Concerning the church’s adoption of the pagan concept of the Trinity, the New Catholic Encyclopedia says: “The formulation ‘one God in three Persons’ was not solidly established, certainly not fully assimilated into Christian life and its profession of faith, prior to the end of the 4th century. But it is precisely this formulation that has first claim to the title the Trinitarian dogma. Among the Apostolic Fathers, there had been nothing even remotely approaching such a mentality or perspective.”

Similarly, The Encyclopedia Americana says: “Fourth century Trinitarianism did not reflect accurately early Christian teaching regarding the nature of God; it was, on the contrary, a deviation from this teaching.” The Oxford Companion to the Bible calls the Trinity one of a number of “later creedal formulations.” Yet, the Trinity was not the only pagan concept assimilated into the church.

Refashioning the Soul

It is commonly believed today that humans have an immortal soul that survives the death of the body. But did you know that this church teaching was also a later addition? Jesus affirmed the Biblical truth that the dead “are conscious of nothing at all,” that they are asleep, as it were. (Ecclesiastes 9:5; John 11:11-13) Life would be restored by means of a resurrection—‘a standing up again’ from the sleep of death. (John 5:28, 29) An immortal soul, if it existed, would need no resurrection, since immortality precludes death.

...The Westminster Dictionary of Christian Theology says that the concept “owes more to Greek philosophy than to biblical revelation.” The Jewish Encyclopedia explains: “The belief that the soul continues its existence after the dissolution of the body is a matter of philosophical or theological speculation rather than of simple faith, and is accordingly nowhere expressly taught in Holy Scripture.”

Often, one falsehood leads to another, and that is true of the immortal-soul teaching. It opened the way for the pagan notion of eternal torment in a fiery hell.* Yet, the Bible plainly states that “the wages sin pays is death”—not eternal torment. (Romans 6:23)
...
*: “Hell” is a translation of the Hebrew word Sheol and the Greek word Hades, both of which simply mean “the grave.” Thus, while the English translators of the King James Version translated Sheol 31 times as “hell,” they also rendered it 31 times as “grave” and 3 times as “pit,” thereby showing that these terms mean basically the same thing.

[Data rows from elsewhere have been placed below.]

theorem stepDispatch_differ_rep {s : State} {k : Nat} (hne : s.renc.cur ≠ s.renc.nxt)
    (hr : RunHeld s.renc (.rep k)) :
    stepDispatch s = s.afterRule .none 0 s.renc.runbuf (encode (.rep (k + 1) s.renc.cur)) := by
  obtain ⟨hm, hc, -, hle, -⟩ := hr
  rw [stepDispatch_eq, if_neg hne, if_pos hm, ruleDRep_eq]
  have hsucc : (s.renc.count + 1).toNat = k + 1 := by rw [← hc]; exact count_add_one (by omega)
  rw [hsucc]

theorem stepDispatch_differ_lit {s : State} {ps : List Pixel} (hne : s.renc.cur ≠ s.renc.nxt)
    (hr : RunHeld s.renc (.lit ps) ∨ RunHeld s.renc .none ∧ ps = []) :
    stepDispatch s =
      if ps.length + 1 = 128 then
        s.afterRule .none 0 (s.renc.runbuf.set s.renc.count.toNat s.renc.cur)
          (encode (.lit (ps ++ [s.renc.cur])))
      else
        s.afterRule .lit (s.renc.count + 1) (s.renc.runbuf.set s.renc.count.toNat s.renc.cur) [] := by
  obtain ⟨hm, hc, hle, hb, ht⟩ := literal_of_runHeld hr
  rw [stepDispatch_eq, if_neg hne, if_neg hm, ruleDLit_eq (by omega), hc]
  split
  · next hcap => rw [← hcap, take_set_self (by omega), ht]
  · rfl

theorem stepDispatch_equal_lit {s : State} {ps : List Pixel} (heq : s.renc.cur = s.renc.nxt)
    (hr : RunHeld s.renc (.lit ps)) :
    stepDispatch s = s.afterRule .rep 1 s.renc.runbuf (encode (.lit ps)) := by
  obtain ⟨hm, hc, -, -, -, ht⟩ := hr
  rw [stepDispatch_eq, if_pos heq, if_pos hm, ruleELit_eq, hc, ht, ruleE_eq (by simp [State.afterRule])]
  simp [State.afterRule]

theorem stepDispatch_equal_rep {s : State} {k : Nat} (heq : s.renc.cur = s.renc.nxt)
    (hr : RunHeld s.renc (.rep k) ∨ RunHeld s.renc .none ∧ k = 0) :
    stepDispatch s =
      if k + 1 = 128 then s.afterRule .none 0 s.renc.runbuf (encode (.rep 128 s.renc.cur))
      else s.afterRule .rep (s.renc.count + 1) s.renc.runbuf [] := by
  obtain ⟨hm, hc, hle, -⟩ := repeat_of_runHeld hr
  rw [stepDispatch_eq, if_pos heq, if_neg hm, ruleE_eq (by omega), hc]

/-- The rule of the step leaves this run in the registers and emits the bytes of these entries; it
changes nothing but `mode`, `count`, `runbuf` and the body. -/
def State.DispatchesTo (s : State) (out : Run × List Instr) : Prop :=
  ∃ mode count runbuf,
    stepDispatch s = s.afterRule mode count runbuf (encodeAll out.2) ∧ RunHeld (stepDispatch s).renc out.1

/-- A rule that flushes the run leaves none (10_state R24). -/
theorem dispatchesTo_flush {s : State} {i : Instr} {runbuf : List Pixel} (hb : runbuf.length = 128)
    (h : stepDispatch s = s.afterRule .none 0 runbuf (encode i)) : s.DispatchesTo (.none, [i]) :=
  ⟨.none, 0, runbuf, by rw [h, encodeAll_singleton], by rw [h]; exact ⟨rfl, rfl, hb⟩⟩

theorem dispatchesTo_differ_rep {s : State} {k : Nat} (hne : s.renc.cur ≠ s.renc.nxt)
    (hr : RunHeld s.renc (.rep k)) : s.DispatchesTo (.none, [.rep (k + 1) s.renc.cur]) :=
  dispatchesTo_flush (inv_of_runHeld hr).2 (stepDispatch_differ_rep hne hr)

theorem dispatchesTo_equal_lit {s : State} {ps : List Pixel} (heq : s.renc.cur = s.renc.nxt)
    (hr : RunHeld s.renc (.lit ps)) : s.DispatchesTo (.rep 1, [.lit ps]) := by
  have h := stepDispatch_equal_lit heq hr
  refine ⟨.rep, 1, s.renc.runbuf, by rw [h, encodeAll_singleton], ?_⟩
  rw [h]
  exact ⟨rfl, rfl, Nat.le_refl 1, by decide, (inv_of_runHeld hr).2⟩

theorem dispatchesTo_equal_rep {s : State} {k : Nat} (heq : s.renc.cur = s.renc.nxt)
    (hr : RunHeld s.renc (.rep k) ∨ RunHeld s.renc .none ∧ k = 0) :
    s.DispatchesTo (if k + 1 = 128 then (.none, [.rep 128 s.renc.cur]) else (.rep (k + 1), [])) := by
  obtain ⟨-, hc, hle, hb⟩ := repeat_of_runHeld hr
  have h := stepDispatch_equal_rep heq hr
  split at h
  · next hcap => rw [if_pos hcap]; exact dispatchesTo_flush hb h
  · next hroom =>
    rw [if_neg hroom]
    refine ⟨_, _, _, h, ?_⟩
    have hsucc : (s.renc.count + 1).toNat = k + 1 := by rw [← hc]; exact count_add_one (by omega)
    rw [h]
    exact ⟨rfl, hsucc, by omega, by omega, hb⟩

theorem dispatchesTo_differ_lit {s : State} {ps : List Pixel} (hne : s.renc.cur ≠ s.renc.nxt)
    (hr : RunHeld s.renc (.lit ps) ∨ RunHeld s.renc .none ∧ ps = []) :
    s.DispatchesTo
      (if ps.length + 1 = 128 then (.none, [.lit (ps ++ [s.renc.cur])])
        else (.lit (ps ++ [s.renc.cur]), [])) := by
  obtain ⟨-, hc, hle, hb, ht⟩ := literal_of_runHeld hr
  have hlen : (s.renc.runbuf.set s.renc.count.toNat s.renc.cur).length = 128 := by simp [hb]
  have h := stepDispatch_differ_lit hne hr
  split at h
  · next hcap => rw [if_pos hcap]; exact dispatchesTo_flush hlen h
  · next hroom =>
    rw [if_neg hroom]
    refine ⟨_, _, _, h, ?_⟩
    have hsucc : (s.renc.count + 1).toNat = (ps ++ [s.renc.cur]).length := by
      rw [List.length_append, List.length_singleton, ← hc]; exact count_add_one (by omega)
    have htake : (s.renc.runbuf.set s.renc.count.toNat s.renc.cur).take (ps ++ [s.renc.cur]).length =
        ps ++ [s.renc.cur] := by
      rw [List.length_append, List.length_singleton, hc, take_set_self (by omega), ht]
    rw [h]
    exact ⟨rfl, hsucc, by simp, by simp; omega, hlen, htake⟩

Source: The Changing Face of “Christianity”—Acceptable to God?

“The Platonic trinity, itself merely a rearrangement of older trinities dating back to earlier peoples, appears to be the rational philosophic trinity of attributes that gave birth to the three hypostases or divine persons taught by the Christian churches. . . . This Greek philosopher’s [Plato, fourth century B.C.E.] conception of the divine trinity . . . can be found in all the ancient [pagan] religions.”— Nouveau Dictionnaire Universel (Paris, 1865-1870), edited by M. Lachâtre, Vol. 2, p. 1467.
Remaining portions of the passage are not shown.